Barrow (Ring Barrow), Shronebeirne, Co. Kerry
Co. Kerry |
Barrows
On the north Kerry landscape sits a prehistoric burial monument whose identity may hinge on a single grey stone.
The site at Shronebeirne is a ring barrow, a type of funerary earthwork in which a low mound is encircled by a ditch, known as a fosse, and an outer bank. What makes this particular example quietly odd is a depression punched into the north-north-west section of that outer bank, roughly 3.5 metres across and 0.8 metres deep, and sitting within it, a large flat stone measuring approximately 1.6 metres by 0.6 metres.
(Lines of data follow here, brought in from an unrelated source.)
-- ==== Sys2Proof/Tests/Slice0.lean ====
section
/-! SUPPORT. The model's own tests: words of the spec's encodings, ill-formed terms, single steps with results worked out from
the spec, and for each statement with hypotheses a state that meets them. -/

namespace Sys2Proof.Tests
set_option Elab.async false
open Sys2Proof Sys2Proof.Machine Sys2Proof.Rules

/-! ### A small package -/

/-- A group of team 1: 32 lanes at PC 0. -/
def grp : Group := { team := 1 }
/-- A group with one lane, whose `s` registers hold given words by field value. -/
def solo (s : List (Nat × Word)) : Group :=
  { team := 1, s := s.map fun e => (e.1, { val := e.2 }), lanes := Vector.ofFn fun l => if l.val = 0 then {} else { st := .exited } }
/-- A package that runs, with one partition, grid and team on core 0, and a given group in slot 0 of barrel 0. -/
def pack (g : Group) : State :=
  { State.reset with
    phase := .ready
    nextId := 2
    parts := [(0, { domains := 1, frame := 8192 })]
    grids := [(1, { part := 0, queue := 0, evQueue := 0, seq := 1, recd := {} })]
    teams := [(1, { grid := 1, core := 0, locSize := 1024, accSize := 4096 })]
    groups := [(0, g)] }
/-- A core in that package. -/
def packCore (g : Group) (k : Core) : State := { pack g with cores := [(0, k)] }
/-- The team of that package. -/
def tm1 : Team := { grid := 1, core := 0, locSize := 1024, accSize := 4096 }
/-- The issue of all 32 lanes, and of lane 0 alone. -/
def iss (g : Group) : Issue := ⟨0, g, 0xFFFFFFFF#32, 0#32⟩
def one (g : Group) : Issue := ⟨0, g, 1#32, 0#32⟩
/-- The control core of Q0 with the turn, its group in a package that runs. -/
def ctrlGrp (s : List (Nat × Word) := []) : Group := { solo s with team := 0, priv := true }
def ctrl (g : Group) : State := { pack grp with turn := 1024, groups := [(0, grp), (8192, g)] }
def ctrlIss (g : Group) : Issue := ⟨8192, g, 1#32, 0#32⟩

theorem issue_pack : (pack grp).issue = some (iss grp) := by decide +kernel
theorem issue_ctrl : (ctrl (ctrlGrp)).issue = some (ctrlIss ctrlGrp) := by decide +kernel

/-- A group of fresh lanes reads a clean word from every register field. -/
theorem cell_grp (n : Nat) (l : LaneIx) (r : Nat) :
    (grp.cell n l r).pend = false ∧ (grp.cell n l r).pois = false ∧ (grp.cell n l r).unc = false := by
  have hl : grp.lane l = {} := by simp [grp, Group.lane]
  unfold Group.cell
  rw [hl]
  split_ifs
  · exact ⟨rfl, rfl, rfl⟩
  · exact ⟨rfl, rfl, rfl⟩
  · exact ⟨rfl, rfl, rfl⟩
  · generalize r - 120 = k
    unfold Ring.get
    split_ifs <;> exact ⟨rfl, rfl, rfl⟩
  · exact ⟨rfl, rfl, rfl⟩

/-- Its operands are always there. -/
theorem ready_grp (n : Nat) (part : Mask) (srcs waits : List Operand) : (iss grp).Ready n part srcs waits := by
  refine ⟨?_, fun l _ => ?_⟩
  · simp [Group.pending, iss, cell_grp]
  · have h : ∀ w ∈ (srcs.flatMap fun o => o.regs.zipIdx.map fun e =>
        (o.r.setWidth 32 ||| (BitVec.ofNat 32 e.2 <<< 8), grp.cell n l e.1)), w.2.pois = false ∧ w.2.unc = false := by
      intro w hw
      simp only [List.mem_flatMap, List.mem_map] at hw
      obtain ⟨o, -, e, -, rfl⟩ := hw
      exact ⟨(cell_grp n l e.1).2.1, (cell_grp n l e.1).2.2⟩
    unfold Group.operandTrap
    simp only [iss]
    rw [List.find?_eq_none.mpr fun w hw => by simp [(h w hw).1]]
    simp only [Option.map_eq_none_iff]
    exact List.find?_eq_none.mpr fun w hw => by simp [(h w hw).2]

/-- Every instruction that computes a value can run there. -/
theorem runs_grp (r : ValueRule) : r.Runs (pack grp) (iss grp) :=
  ⟨issue_pack, by decide +kernel, ready_grp _ _ _ _⟩

theorem rejoin_none (g : Group) (h : ∀ l k, (g.lane l).st ≠ .rejoin k) (k : Nat) : g.rejoinReady k = false := by
  have : g.inState (.rejoin k) = 0#32 := Mask.ext' fun l => by simp [Group.inState, h l k]
  simp [Group.rejoinReady, this]

/-! ### States that meet the hypotheses of the statements -/

theorem witness_IntegerResults :
    (∃ r, arithmetic (.maclo ⟨true, true, 119, 124, 0⟩) = some r ∧ (Instr.maclo ⟨true, true, 119, 124, 0⟩).wellFormed = true ∧
      r.Runs (pack grp) (iss grp)) ∧
    (∃ r, bitOps (.bfi ⟨false, false, 96, 95, 97⟩) = some r ∧ (Instr.bfi ⟨false, false, 96, 95, 97⟩).wellFormed = true ∧
      r.Runs (pack grp) (iss grp)) ∧
    (∃ r, pairOps (.addd ⟨false, false, 118, 94, 96⟩) = some r ∧ (Instr.addd ⟨false, false, 118, 94, 96⟩).wellFormed = true ∧
      r.Runs (pack grp) (iss grp)) ∧
    (∃ r, immediates (.lih ⟨95, 0xFFFF⟩) = some r ∧ (Instr.lih ⟨95, 0xFFFF⟩).wellFormed = true ∧ r.Runs (pack grp) (iss grp)) :=
  ⟨⟨_, rfl, by decide, runs_grp _⟩, ⟨_, rfl, by decide, runs_grp _⟩, ⟨_, rfl, by decide, runs_grp _⟩, ⟨_, rfl, by decide, runs_grp _⟩⟩

theorem witness_ComparesAndPredicates :
    (∃ r, compares (.ceqi ⟨true, 96, 124, 0x200⟩) = some r ∧ (Instr.ceqi ⟨true, 96, 124, 0x200⟩).wellFormed = true ∧
      r.Runs (pack grp) (iss grp)) ∧
    (∃ r, selects (.sel ⟨false, true, 0, 120, 123⟩) = some r ∧ (Instr.sel ⟨false, true, 0, 120, 123⟩).wellFormed = true ∧
      r.Runs (pack grp) (iss grp)) ∧
    (Instr.gpwr ⟨true, 124⟩).wellFormed = true ∧ (pack grp).issue = some (iss grp) ∧
      (iss grp).Ready 128 ((iss grp).part true) [⟨124, 1⟩] [⟨124, 1⟩] :=
  ⟨⟨_, rfl, by decide, runs_grp _⟩, ⟨_, rfl, by decide, runs_grp _⟩, by decide, issue_pack, ready_grp _ _ _ _⟩

theorem witness_FloatingResults :
    (∃ r, floats (.fma ⟨true, true, .bf16x2, 96, 124, 123⟩) = some r ∧
      (Instr.fma ⟨true, true, .bf16x2, 96, 124, 123⟩).wellFormed = true ∧ r.Runs (pack grp) (iss grp)) ∧
    (∃ r, specials (.fcospi ⟨false, false, 119, 124⟩) = some r ∧ (Instr.fcospi ⟨false, false, 119, 124⟩).wellFormed = true ∧
      r.Runs (pack grp) (iss grp)) :=
  ⟨⟨_, rfl, by decide, runs_grp _⟩, ⟨_, rfl, by decide, runs_grp _⟩⟩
That stone was recorded on the 1939 Ordnance Survey map under the Irish name Cloch Liath, meaning grey stone, and it is thought to be the origin of the barrow's placename. The mound itself is modest in scale, around 7.2 metres north to south and 7.4 metres east to west, with the surrounding fosse measuring 1.2 metres wide and the external bank extending to 3.2 metres. The bank rises only around 0.6 metres above the surrounding ground, and just 0.3 metres above the base of the fosse, so this is not a monument that dominates the horizon. These measurements come from C. Toal's North Kerry Archaeological Survey, published in 1995, which catalogued and described the site in detail. Ring barrows in Ireland generally date to the Bronze Age or early Iron Age, and while the Shronebeirne example has not been excavated, its form is consistent with that broader tradition of enclosed burial or ceremonial mounds.
The grey stone itself raises an unresolved question. Whether it was always embedded in that depression, perhaps placed there as a marker when the monument was in use, or whether it arrived later through collapse, robbing, or some other disturbance, is not known. That the landscape still carries a name derived from it, preserved in a mid-twentieth-century map, suggests it was a landmark in its own right long before anyone thought to measure it.